Orsatti formed a television production company, Rorvic Productions, in partnership with actor Rory Calhoun. Rorvic produced the CBS television series The Texan.

==Motion picture credits==

- Flight to Hong Kong (1956) associate producer
- Domino Kid (1957) producer
- The Hired Gun (1957) producer
- Ride Out for Revenge (1957) associate producer
- Apache Territory (1958) producer
- Face in the Rain (1963) executive producer

==Marriages==
Orsatti was married four times. He was married to film actress June Lang in 1937. Their June 1937 wedding was attended by a guest list like a "Hollywood Who's Who" and was reported as "the biggest movie wedding in years." The breakup of their marriage after only six weeks was also covered in the Hollywood press.
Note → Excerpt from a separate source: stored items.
/-! ### Floating point (09) -/

/-- R159, R155, Table 2.8: FADD, FSUB, FMUL and FMA round the exact sum, difference, product or product-sum once; ∞ − ∞ in effect
and 0 × ∞ in either order are invalid; any other sum or product with an infinity is infinite; a NaN operand decides the result.
R160, R24, R26, Table 2.8: FDIV, FSQRT, FRCP and FRSQ on zeros, infinities, NaNs and values below 0, and on every other operand the value nearest to the
exact quotient or root, of two equally near the smaller. -/
def Obligations.FloatArithmeticResults : Prop :=
  (∀ (s : State) (c : Ctx), Issuing s c →
    (∀ f : FA, AluFree c f.dst 1 [src f.a, src f.b] f.pred (predOk f.pred && fAll f.ty) accAB →
      let k := fkindA f.ty
      (∀ q ∈ ([(.fadd f, (fun x y => x + y), false), (.fsub f, (fun x y => x - y), true)] : List (Instr × (Rat → Rat → Rat) × Bool)),
        ∃ z : Nat → Nat → Int × Fx, FloatResult s c q.1 f.dst f.pred k z ∧
          ∀ p, ∀ j < elems k.width,
            let x := c.fl k c.mod.na f.a p j
            let y := c.fl k c.mod.nb f.b p j
            (x.isFin = true → y.isFin = true → Rounded k (q.2.1 x.rat y.rat) (z p j)) ∧
            (∀ a, x = .inf a → y.isFin = true → z p j = (infWord k a, Fx.clear)) ∧
            (∀ b, x.isFin = true → y = .inf b → z p j = (infWord k (b != q.2.2), Fx.clear)) ∧
            (∀ a b, x = .inf a → y = .inf b →
              z p j = if a = (b != q.2.2) then (infWord k a, Fx.clear) else (nanWord k, Fx.IV)) ∧
            NanRow k [x, y] (z p j)) ∧
      ∃ z : Nat → Nat → Int × Fx, FloatResult s c (.fmul f) f.dst f.pred k z ∧
        ∀ p, ∀ j < elems k.width,
          let x := c.fl k c.mod.na f.a p j
          let y := c.fl k c.mod.nb f.b p j
          (x.isFin = true → y.isFin = true → Rounded k (x.rat * y.rat) (z p j)) ∧
          (∀ neg, InfProduct x y neg → z p j = (infWord k neg, Fx.clear)) ∧
          (BadProduct x y → z p j = (nanWord k, Fx.IV)) ∧ NanRow k [x, y] (z p j)) ∧
    (∀ f : FC, AluFree c f.dst 1 [src f.a, src f.b, src f.c] c.mod.pred true
        { p := true, na := true, nb := true, nc := true } →
      let k := fkindC f.ty
      ∃ z : Nat → Nat → Int × Fx, FloatResult s c (.fma f) f.dst c.mod.pred k z ∧
        ∀ p, ∀ j < elems k.width,
          let x := c.fl k c.mod.na f.a p j
          let y := c.fl k c.mod.nb f.b p j
          let w := c.fl k c.mod.nc f.c p j
          (x.isFin = true → y.isFin = true → w.isFin = true → Rounded k (x.rat * y.rat + w.rat) (z p j)) ∧
          (∀ a, x.isFin = true → y.isFin = true → w = .inf a → z p j = (infWord k a, Fx.clear)) ∧
          (∀ neg, InfProduct x y neg →
            (w.isFin = true → z p j = (infWord k neg, Fx.clear)) ∧
            (∀ b, w = .inf b → z p j = if b = neg then (infWord k neg, Fx.clear) else (nanWord k, Fx.IV))) ∧
          (BadProduct x y → w.isNan = false → z p j = (nanWord k, Fx.IV)) ∧
          NanRow k [x, y, w] (z p j))) ∧
  (∀ (s : State) (c : Ctx) (f : FA), Issuing s c →
    (AluFree c f.dst 1 [src f.a, src f.b] f.pred (predOk f.pred && f.ty == 3) accAB →
      ∃ z : Nat → Nat → Int × Fx, FloatResult s c (.fdiv f) f.dst f.pred .f27 z ∧
        ∀ p,
          let x := c.fl .f27 c.mod.na f.a p 0
          let y := c.fl .f27 c.mod.nb f.b p 0
          NanRow .f27 [x, y] (z p 0) ∧
          (x.isFin = true → x.rat = 0 → y.isFin = true → y.rat = 0 → z p 0 = (nanWord .f27, Fx.IV)) ∧
          (x.isFin = true → x.rat = 0 → y.isFin = true → y.rat ≠ 0 → z p 0 = (zeroWord .f27, Fx.clear)) ∧
          (x.isFin = true → x.rat ≠ 0 → y.isFin = true → y.rat = 0 →
            z p 0 = (infWord .f27 (decide (x.rat < 0)), Fx.DZ)) ∧
          (∀ a, x = .inf a → y.isFin = true → z p 0 = (infWord .f27 (a != decide (y.rat < 0)), Fx.clear)) ∧
          (∀ a, y = .inf a → x.isFin = true → z p 0 = (zeroWord .f27, Fx.clear)) ∧
          (∀ a b, x = .inf a → y = .inf b → z p 0 = (nanWord .f27, Fx.IV)) ∧
          (x.isFin = true → y.isFin = true → x.rat ≠ 0 → y.rat ≠ 0 → RoundedTo ((x.rat / y.rat : Rat) : Real) (z p 0))) ∧
    (AluFree c f.dst 1 [src f.a] f.pred (predOk f.pred && (f.ty == 3 && f.b == 0)) accA →
      ∃ zq zr zs : Nat → Nat → Int × Fx,
        FloatResult s c (.fsqrt f) f.dst f.pred .f27 zq ∧ FloatResult s c (.frcp f) f.dst f.pred .f27 zr ∧
        FloatResult s c (.frsq f) f.dst f.pred .f27 zs ∧
        ∀ p,
          let x := c.fl .f27 c.mod.na f.a p 0
          (x.isFin = true → x.rat = 0 →
            zq p 0 = (zeroWord .f27, Fx.clear) ∧ zr p 0 = (infWord .f27 false, Fx.DZ) ∧
            zs p 0 = (infWord .f27 false, Fx.DZ)) ∧
          (NanRow .f27 [x] (zq p 0) ∧ NanRow .f27 [x] (zr p 0) ∧ NanRow .f27 [x] (zs p 0)) ∧
          (x = .inf true →
            zq p 0 = (nanWord .f27, Fx.IV) ∧ zr p 0 = (zeroWord .f27, Fx.clear) ∧ zs p 0 = (nanWord .f27, Fx.IV)) ∧
          (x = .inf false →
            zq p 0 = (infWord .f27 false, Fx.clear) ∧ zr p 0 = (zeroWord .f27, Fx.clear) ∧
            zs p 0 = (zeroWord .f27, Fx.clear)) ∧
          (x.isFin = true → x.rat < 0 → zq p 0 = (nanWord .f27, Fx.IV) ∧ zs p 0 = (nanWord .f27, Fx.IV)) ∧
          (x.isFin = true → x.rat ≠ 0 → RoundedTo ((1 / x.rat : Rat) : Real) (zr p 0)) ∧
          (x.isFin = true → 0 < x.rat →
            RoundedTo (Real.sqrt x.rat) (zq p 0) ∧ RoundedTo (1 / Real.sqrt x.rat) (zs p 0))))

/-- R162 to R166: FMIN, FMAX, FABS, FSCL and FRND on operands that are no NaN; FCMP, FCLS and FEXN on every operand.
R161, R167: the special functions complete, with the results of Table 9.2 on its operands; FLGR reads fx, for a
scalar destination its union over the active threads; FLGC clears the flags a's trits name.
What the spec leaves to the model here is as log 9 says. -/
def Obligations.FloatTestResults : Prop :=
  (∀ (s : State) (c : Ctx) (f : FA), Issuing s c →
    (AluFree c f.dst 1 [src f.a, src f.b] f.pred (predOk f.pred && fAll f.ty) accAB →
      let k := fkindA f.ty
      ∃ zn zx : Nat → Nat → Int × Fx,
        FloatResult s c (.fmin f) f.dst f.pred k zn ∧ FloatResult s c (.fmax f) f.dst f.pred k zx ∧
        ∀ p, ∀ j < elems k.width,
          let x := c.fl k c.mod.na f.a p j
          let y := c.fl k c.mod.nb f.b p j
          x.isNan = false → y.isNan = false →
            (if cmpFl x y ≤ 0 then
              zn p j = ((x.toEx.write k).1, Fx.clear) ∧ zx p j = ((y.toEx.write k).1, Fx.clear)
            else zn p j = ((y.toEx.write k).1, Fx.clear) ∧ zx p j = ((x.toEx.write k).1, Fx.clear))) ∧
    (AluFree c f.dst 1 [src f.a] f.pred (predOk f.pred && (fAll f.ty && f.b == 0)) accA →
      let k := fkindA f.ty
      ∃ z : Nat → Nat → Int × Fx, FloatResult s c (.fabs f) f.dst f.pred k z ∧
        ∀ p, ∀ j < elems k.width,
          (z p j).2 = Fx.clear ∧
          (∀ m e, c.fl k c.mod.na f.a p j = .fin m e → (z p j).1 = (roundT k |m| e).1) ∧
          (∀ b r, k = .f27 → c.fl k c.mod.na f.a p j = .nan b r → (z p j).1 = r) ∧
          (∀ a, c.fl k c.mod.na f.a p j = .inf a → (z p j).1 = infWord k false)) ∧
    (Free c false [src f.a, src f.b] (f.ty == 3 && predOk f.pred && qNum f.dst) accAB →
      exec (.fcmp f) s = .next (s.finish c ((c.acting f.pred).foldl (fun (r : Row) p =>
        let x := readFl .f27 (negEl .f27 c.mod.na (rd c f.a p))
        let y := readFl .f27 (negEl .f27 c.mod.nb (rd c f.b p))
        if x.isNan = true ∨ y.isNan = true then (r.setQ f.dst.toNat p .zero).raise p Fx.IV
        else r.setQ f.dst.toNat p (Trit.ofSign (cmpFl x y))) c.r))) ∧
    (AluFree c f.dst 1 [src f.a] f.pred (predOk f.pred && (f.ty == 3 && f.b == 0)) accA →
      ∃ zc zn : Nat → Nat → Int × Fx,
        FloatResult s c (.fcls f) f.dst f.pred .f27 zc ∧ FloatResult s c (.fexn f) f.dst f.pred .f27 zn ∧
        ∀ p,
          let x := c.fl .f27 c.mod.na f.a p 0
          (∀ b r, x = .nan b r → zc p 0 = (if b then -4 else 4, Fx.clear) ∧ zn p 0 = (0, Fx.IV)) ∧
          (∀ a, x = .inf a → zc p 0 = (if a then -3 else 3, Fx.clear) ∧ zn p 0 = (0, Fx.IV)) ∧
          (∀ m e, x = .fin m e → m = 0 →
            ((zc p 0).1 = 0 ∨ (zc p 0).1 = 6) ∧ (e = -384 ↔ (zc p 0).1 = 0) ∧ zn p 0 = (0, Fx.IV)) ∧
          (∀ m e, x = .fin m e → m ≠ 0 →
            (zc p 0).1 = (if 3 ^ 20 < 2 * |m| then 2 else if e = -384 then 1 else 5) * (if m < 0 then -1 else 1) ∧
            (zn p 0).2 = Fx.clear ∧
            (3 : Rat) ^ (zn p 0).1 < 2 * |x.rat| ∧ 2 * |x.rat| < (3 : Rat) ^ ((zn p 0).1 + 1))) ∧
    (AluFree c f.dst 1 [src f.a, src f.b] f.pred (predOk f.pred && fAll f.ty) accA →
      let k := fkindA f.ty
      ∃ z : Nat → Nat → Int × Fx, FloatResult s c (.fscl f) f.dst f.pred k z ∧
        ∀ p, ∀ j < elems k.width,
          let x := c.fl k c.mod.na f.a p j
          (x.isFin = true → Rounded k (x.rat * (3 : Rat) ^ (rd c f.b p)) (z p j)) ∧
          (∀ a, x = .inf a → z p j = (infWord k a, Fx.clear))) ∧
    (AluFree c f.dst 1 [src f.a] f.pred (predOk f.pred && (fAll f.ty && modeOk f.b)) accA →
      let k := fkindA f.ty
      ∃ z : Nat → Nat → Int × Fx, FloatResult s c (.frnd f) f.dst f.pred k z ∧
        ∀ p, ∀ j < elems k.width,
          let x := c.fl k c.mod.na f.a p j
          (∀ a, x = .inf a → z p j = (infWord k a, Fx.clear)) ∧
          (x.isFin = true → ∃ n : Int, (readFl k (z p j).1).isFin = true ∧ (readFl k (z p j).1).rat = n ∧
            (z p j).2 = Fx.cond (decide ((n : Rat) ≠ x.rat)) Fx.NX ∧
            (f.b = 0 → 2 * |(n : Rat) - x.rat| < 1) ∧ (f.b = -1 → n = Int.floor x.rat) ∧
            (f.b = 1 → n = Int.ceil x.rat) ∧ (f.b = 3 → |(n : Rat)| ≤ |x.rat| ∧ |(n : Rat) - x.rat| < 1 ∧ 0 ≤ n * x.rat)))) ∧
  (∀ (s : State) (c : Ctx) (f : FA), Issuing s c →
    (AluFree c f.dst 1 [src f.a] f.pred (predOk f.pred && (f.ty == 3 && f.b == 0)) accA →
      ∃ ze zl zs zc : Nat → Nat → Int × Fx,
        FloatResult s c (.fexp f) f.dst f.pred .f27 ze ∧ FloatResult s c (.flog f) f.dst f.pred .f27 zl ∧
        FloatResult s c (.fsint f) f.dst f.pred .f27 zs ∧ FloatResult s c (.fcost f) f.dst f.pred .f27 zc ∧
        ∀ p,
          let x := c.fl .f27 c.mod.na f.a p 0
          let one := mkFl .f27 0 (3 ^ 20)
          (x = .inf true → ze p 0 = (zeroWord .f27, Fx.clear) ∧ zl p 0 = (nanWord .f27, Fx.IV)) ∧
          (x = .inf false → ze p 0 = (infWord .f27 false, Fx.clear) ∧ zl p 0 = (infWord .f27 false, Fx.clear)) ∧
          (∀ a, x = .inf a → zs p 0 = (nanWord .f27, Fx.IV) ∧ zc p 0 = (nanWord .f27, Fx.IV)) ∧
          (x.isFin = true → x.rat = 0 → ze p 0 = (one, Fx.clear) ∧ zl p 0 = (infWord .f27 true, Fx.DZ) ∧
            zs p 0 = (zeroWord .f27, Fx.clear) ∧ zc p 0 = (one, Fx.clear)) ∧
          (x.isFin = true → x.rat < 0 → zl p 0 = (nanWord .f27, Fx.IV)) ∧
          (x.isFin = true → x.rat = 1 → zl p 0 = (zeroWord .f27, Fx.clear)) ∧
          (x.isFin = true → (∃ n : Int, x.rat = n) → zs p 0 = (zeroWord .f27, Fx.clear) ∧ zc p 0 = (one, Fx.clear)) ∧
          (x.isFin = true → (∃ n : Int, x.rat = n + 1 / 3 ∨ x.rat = n - 1 / 3) →
            zc p 0 = (mkFl .f27 (-1) (-(maxT 21)), Fx.NX))) ∧
    (Free c false [dst f.dst] (predOk f.pred && f.ty == 0 && f.a == 0 && f.b == 0) {} → fxBusy c = false →
      (rowSide c f.dst = false →
        exec (.flgr f) s = .next (s.finish c ((c.acting f.pred).foldl
          (fun (r : Row) p => wrReg c.gen0 c.w r f.dst p (c.r.fxOf p).toInt) c.r))) ∧
      (rowSide c f.dst = true → OneWay c f.pred →
        ∃ u : Fx, exec (.flgr f) s = .next (s.gathered c f.dst f.pred u.toInt) ∧
          ∀ i < 6, u.bit i = c.act.any (fun p => (c.r.fxOf p).bit i))) ∧
    (Free c false [src f.a] (predOk f.pred && f.ty == 0 && f.dst == 0 && f.b == 0) {} → fxBusy c = false →
      ∃ r : Row, exec (.flgc f) s = .next (s.finish c r) ∧ { r with fx := c.r.fx } = c.r ∧
        (∀ p, p ∉ c.acting f.pred → r.fxOf p = c.r.fxOf p) ∧
        ∀ p ∈ c.acting f.pred, ∀ i < 6,
          (r.fxOf p).bit i = ((c.r.fxOf p).bit i && trit (rd c f.a p) i != 1)))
Orsatti was next married in 1943 to singer and actress, Marie McDonald, who was known as "The Body Beautiful" and later nicknamed "The Body". Orsatti was working at the time as a test pilot for Lockheed. McDonald had previously been Bugsy Siegel's girlfriend, and author Tim Adler in his book, "Hollywood and the Mob," described Orsatti as a "gangster-cum-agent" and claimed that his brother Frank Orsatti was "a bootlegger and gangster" who got into the movie business by supplying Louis B. Mayer with alcohol and women and later had a reputation for "handling all of MGM's 'dirty work'." Orsatti and McDonald remained married until 1947. Even after their divorce, McDonald continued to use Orsatti as her agent, noting, "Husbands are much easier to find than good agents."

Orsatti's third marriage was to actress and Playboy Playmate Dolores Donlon. He was married to Donlon from 1949 to 1960.

His fourth wife was Arla Turner Orsatti. They remained married at the time of Orsatti's death in 1984.